2159 - Real Time Target Tracking and Radiation Therapy Adaptation with SCINTIX

Purpose/Objective(s): The SCINTIX algorithm performs real-time tracking and adaptation of radiation therapy (RT) based on PET active targets. However, RT does not only treat PET-active regions but also includes surrounding tissue to account for subclinical disease (CTV) and spatial uncertainty (PTV). Furthermore, tumors have differential PET-activity and only certain regions of target volumes may meet the SCINTIX signal-to-noise criteria. This study evaluated planning, delivery, tracking, and plan adaptation for large PTVs with small PET-active GTVs.

Materials/Methods: A point source embedded in the patient-specific quality assurance (PSQA) phantom on a motion platform was used to evaluate plan quality, delivered plan dosimetry, real-time PET tracking, and real-time plan adaptation for various PTV expansions of the PET-active region. PTVs ranging from 45-864 cc corresponding to PET-active GTV expansions up to 70 mm were evaluated. Planning indices including 100% dose to PTV (V100) and PTV Heterogeneity Index (HI) were constrained to =95% and =125%. Conformity Indices CI100 and CI50 were evaluated. Plan delivery and tracking were evaluated for all plans which met the V100 and HI constraints, and plan adaptation was evaluated for a subset of plans based on the real-time tracking results. The biological tracking zone (BTZ) was defined as PTV expansions of 3 and 10 mm (PTV+3mm and PTV+10mm) to evaluate real time tracking and plan adaptation in different intra-fraction motion scenarios.

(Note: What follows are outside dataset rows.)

/-! ### Tally -/

@[simp ↓] theorem State.beginRecording_core (d : Desc) (r : Region) (s : State) : (State.beginRecording d r s).core = s.core := by
  unfold State.beginRecording
  first
    | (simp; done)
    | (repeat' (first
        | (simp; done) | split | rw [State.foldl_core] | rw [foldl_fst_core] | rw [foldl_snd_core]
        | dsimp only | simp | rw [State.onSec_core] | rw [State.onSys_core] | with_reducible rfl | intro _))

@[simp ↓] theorem State.tallySettle_core (s : State) : (State.tallySettle s).core = s.core := by
  unfold State.tallySettle
  first
    | (simp; done)
    | (repeat' (first
        | (simp; done) | split | rw [State.foldl_core] | rw [foldl_fst_core] | rw [foldl_snd_core]
        | dsimp only | simp | rw [State.onSec_core] | rw [State.onSys_core] | with_reducible rfl | intro _))

@[simp ↓] theorem execTallyStart_core (dt : Nat) (ring : Fin 64) (slot : Nat) (s : State) : Keeps s (execTallyStart dt ring slot s) := by
  unfold execTallyStart
  first
    | (simp; done)
    | (repeat' (first
        | (simp; done) | split | rw [State.foldl_core] | rw [foldl_fst_core] | rw [foldl_snd_core]
        | dsimp only | simp | rw [State.onSec_core] | rw [State.onSys_core] | with_reducible rfl | intro _))

@[simp ↓] theorem execPaddockGrant_core (dt : Nat) (s : State) : Keeps s (execPaddockGrant dt s) := by
  unfold execPaddockGrant
  first
    | (simp; done)
    | (repeat' (first
        | (simp; done) | split | rw [State.foldl_core] | rw [foldl_fst_core] | rw [foldl_snd_core]
        | dsimp only | simp | rw [State.onSec_core] | rw [State.onSys_core] | with_reducible rfl | intro _))

@[simp ↓] theorem execTallyStop_core (dt : Nat) (ring : Fin 64) (slot : Nat) (s : State) : Keeps s (execTallyStop dt ring slot s) := by
  unfold execTallyStop
  first
    | (simp; done)
    | (repeat' (first
        | (simp; done) | split | rw [State.foldl_core] | rw [foldl_fst_core] | rw [foldl_snd_core]
        | dsimp only | simp | rw [State.onSec_core] | rw [State.onSys_core] | with_reducible rfl | intro _))

@[simp ↓] theorem execChunk_core (dt : Nat) (s : State) : Keeps s (execChunk dt s) := by
  unfold execChunk
  first
    | (simp; done)
    | (repeat' (first
        | (simp; done) | split | rw [State.foldl_core] | rw [foldl_fst_core] | rw [foldl_snd_core]
        | dsimp only | simp | rw [State.onSec_core] | rw [State.onSys_core] | with_reducible rfl | intro _))

@[simp ↓] theorem execLost_core (dt n : Nat) (s : State) : Keeps s (execLost dt n s) := by
  unfold execLost
  first
    | (simp; done)
    | (repeat' (first
        | (simp; done) | split | rw [State.foldl_core] | rw [foldl_fst_core] | rw [foldl_snd_core]
        | dsimp only | simp | rw [State.onSec_core] | rw [State.onSys_core] | with_reducible rfl | intro _))

@[simp ↓] theorem execTallyExport_core (dt : Nat) (ring : Fin 64) (slot : Nat) (list : List PageEnt) (s : State) : Keeps s (execTallyExport dt ring slot list s) := by
  unfold execTallyExport
  first
    | (simp; done)
    | (repeat' (first
        | (simp; done) | split | rw [State.foldl_core] | rw [foldl_fst_core] | rw [foldl_snd_core]
        | dsimp only | simp | rw [State.onSec_core] | rw [State.onSys_core] | with_reducible rfl | intro _))

@[simp ↓] theorem execSnapHold_core (dt : Nat) (data : Word) (s : State) : Keeps s (execSnapHold dt data s) := by
  unfold execSnapHold
  first
    | (simp; done)
    | (repeat' (first
        | (simp; done) | split | rw [State.foldl_core] | rw [foldl_fst_core] | rw [foldl_snd_core]
        | dsimp only | simp | rw [State.onSec_core] | rw [State.onSys_core] | with_reducible rfl | intro _))

@[simp ↓] theorem execTallySnapDump_core (dt : Nat) (ring : Fin 64) (slot : Nat) (list : List PageEnt) (s : State) : Keeps s (execTallySnapDump dt ring slot list s) := by
  unfold execTallySnapDump
  first
    | (simp; done)
    | (repeat' (first
        | (simp; done) | split | rw [State.foldl_core] | rw [foldl_fst_core] | rw [foldl_snd_core]
        | dsimp only | simp | rw [State.onSec_core] | rw [State.onSys_core] | with_reducible rfl | intro _))

@[simp ↓] theorem State.replayError_core (code : Nat) (s : State) : (State.replayError code s).core = s.core := by
  unfold State.replayError
  first
    | (simp; done)
    | (repeat' (first
        | (simp; done) | split | rw [State.foldl_core] | rw [foldl_fst_core] | rw [foldl_snd_core]
        | dsimp only | simp | rw [State.onSec_core] | rw [State.onSys_core] | with_reducible rfl | intro _))

@[simp ↓] theorem State.holdOutputs_core (s : State) : (State.holdOutputs s).core = s.core := by
  unfold State.holdOutputs
  first
    | (simp; done)
    | (repeat' (first
        | (simp; done) | split | rw [State.foldl_core] | rw [foldl_fst_core] | rw [foldl_snd_core]
        | dsimp only | simp | rw [State.onSec_core] | rw [State.onSys_core] | with_reducible rfl | intro _))

@[simp ↓] theorem State.loadStart_core (p : List Byte) (s : State) : (State.loadStart p s).core = s.core := by
  unfold State.loadStart
  first
    | (simp; done)
    | (repeat' (first
        | (simp; done) | split | rw [State.foldl_core] | rw [foldl_fst_core] | rw [foldl_snd_core]
        | dsimp only | simp | rw [State.onSec_core] | rw [State.onSys_core] | with_reducible rfl | intro _))

@[simp ↓] theorem State.beginReplay_core (wraps : Nat) (e : Entry) (rest : List Entry) (stopOnDiv : Bool) (s : State) : (State.beginReplay wraps e rest stopOnDiv s).core = s.core := by
  unfold State.beginReplay
  first
    | (simp; done)
    | (repeat' (first
        | (simp; done) | split | rw [State.foldl_core] | rw [foldl_fst_core] | rw [foldl_snd_core]
        | dsimp only | simp | rw [State.onSec_core] | rw [State.onSys_core] | with_reducible rfl | intro _))

@[simp ↓] theorem State.replayFrom_core (d : Desc) (r : List (Nat × List Entry) × Nat) (s : State) : (State.replayFrom d r s).core = s.core := by
  unfold State.replayFrom
  first
    | (simp; done)
    | (repeat' (first
        | (simp; done) | split | rw [State.foldl_core] | rw [foldl_fst_core] | rw [foldl_snd_core]
        | dsimp only | simp | rw [State.onSec_core] | rw [State.onSys_core] | with_reducible rfl | intro _))

@[simp ↓] theorem execTallyReplay_core (dt : Nat) (ring : Fin 64) (slot : Nat) (list : List PageEnt) (data : List Byte) (s : State) : Keeps s (execTallyReplay dt ring slot list data s) := by
  unfold execTallyReplay
  first
    | (simp; done)
    | (repeat' (first
        | (simp; done) | split | rw [State.foldl_core] | rw [foldl_fst_core] | rw [foldl_snd_core]
        | dsimp only | simp | rw [State.onSec_core] | rw [State.onSys_core] | with_reducible rfl | intro _))

@[simp ↓] theorem execReplayHalt_core (dt : Nat) (s : State) : Keeps s (execReplayHalt dt s) := by
  unfold execReplayHalt
  first
    | (simp; done)
    | (repeat' (first
        | (simp; done) | split | rw [State.foldl_core] | rw [foldl_fst_core] | rw [foldl_snd_core]
        | dsimp only | simp | rw [State.onSec_core] | rw [State.onSys_core] | with_reducible rfl | intro _))

@[simp ↓] theorem execReplayWaitTimeout_core (dt : Nat) (s : State) : Keeps s (execReplayWaitTimeout dt s) := by
  unfold execReplayWaitTimeout
  first
    | (simp; done)
    | (repeat' (first
        | (simp; done) | split | rw [State.foldl_core] | rw [foldl_fst_core] | rw [foldl_snd_core]
        | dsimp only | simp | rw [State.onSec_core] | rw [State.onSys_core] | with_reducible rfl | intro _))

@[simp ↓] theorem execReplayStop_core (dt : Nat) (s : State) : Keeps s (execReplayStop dt s) := by
  unfold execReplayStop
  first
    | (simp; done)
    | (repeat' (first
        | (simp; done) | split | rw [State.foldl_core] | rw [foldl_fst_core] | rw [foldl_snd_core]
        | dsimp only | simp | rw [State.onSec_core] | rw [State.onSys_core] | with_reducible rfl | intro _))

@[simp ↓] theorem execReplaySessionExpire_core (dt : Nat) (s : State) : Keeps s (execReplaySessionExpire dt s) := by
  unfold execReplaySessionExpire
  first
    | (simp; done)
    | (repeat' (first
        | (simp; done) | split | rw [State.foldl_core] | rw [foldl_fst_core] | rw [foldl_snd_core]
        | dsimp only | simp | rw [State.onSec_core] | rw [State.onSys_core] | with_reducible rfl | intro _))

end Sys2Proof.Machine
end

Results: All plans with superior-inferior (SI) dimension <5 cm met V100>95% and HI<125% with BTZ of PTV+3mm. CI ranged from 1.04-1.33 for PTV volumes ranging up to 462 cc planned in this plan set. Increasing BTZ to PTV+10mm and SI dimensions to >5cm led to worse plan quality. Tracking and plan adaptation revealed two ways to utilize the current SCINTIX BgRT technology: (1) real-time tracking without adaptation or (2) real-time tracking w/ adaptation. Real-time tracking without adaptation utilizes a small BTZ expansion of the PTV (or BTZ=PTV) and can detect motion <=3mm. In this case, by using tight margins, the RefleXion system becomes more sensitive to intra-fraction motion and produces improved plan quality and delivery metrics. In testing this scenario with motion =3 mm, the system reliably interrupted treatment, required re-imaging, and continued with successful delivery. By expanding BTZ, the system will adapt treatment in real time if intra-fraction motion is detected. Delivered dose was accurately verified with up to 8 mm shifts mid treatment.

Conclusion: This study validated BgRT treatment planning, tracking, and delivery for varying PTV sizes and intra-fraction motion. Our results indicate real-time tracking and real-time adaptation can be controlled via BTZ design. Large BTZ and SI dimensions >5cm may not be desirable in high precision delivery.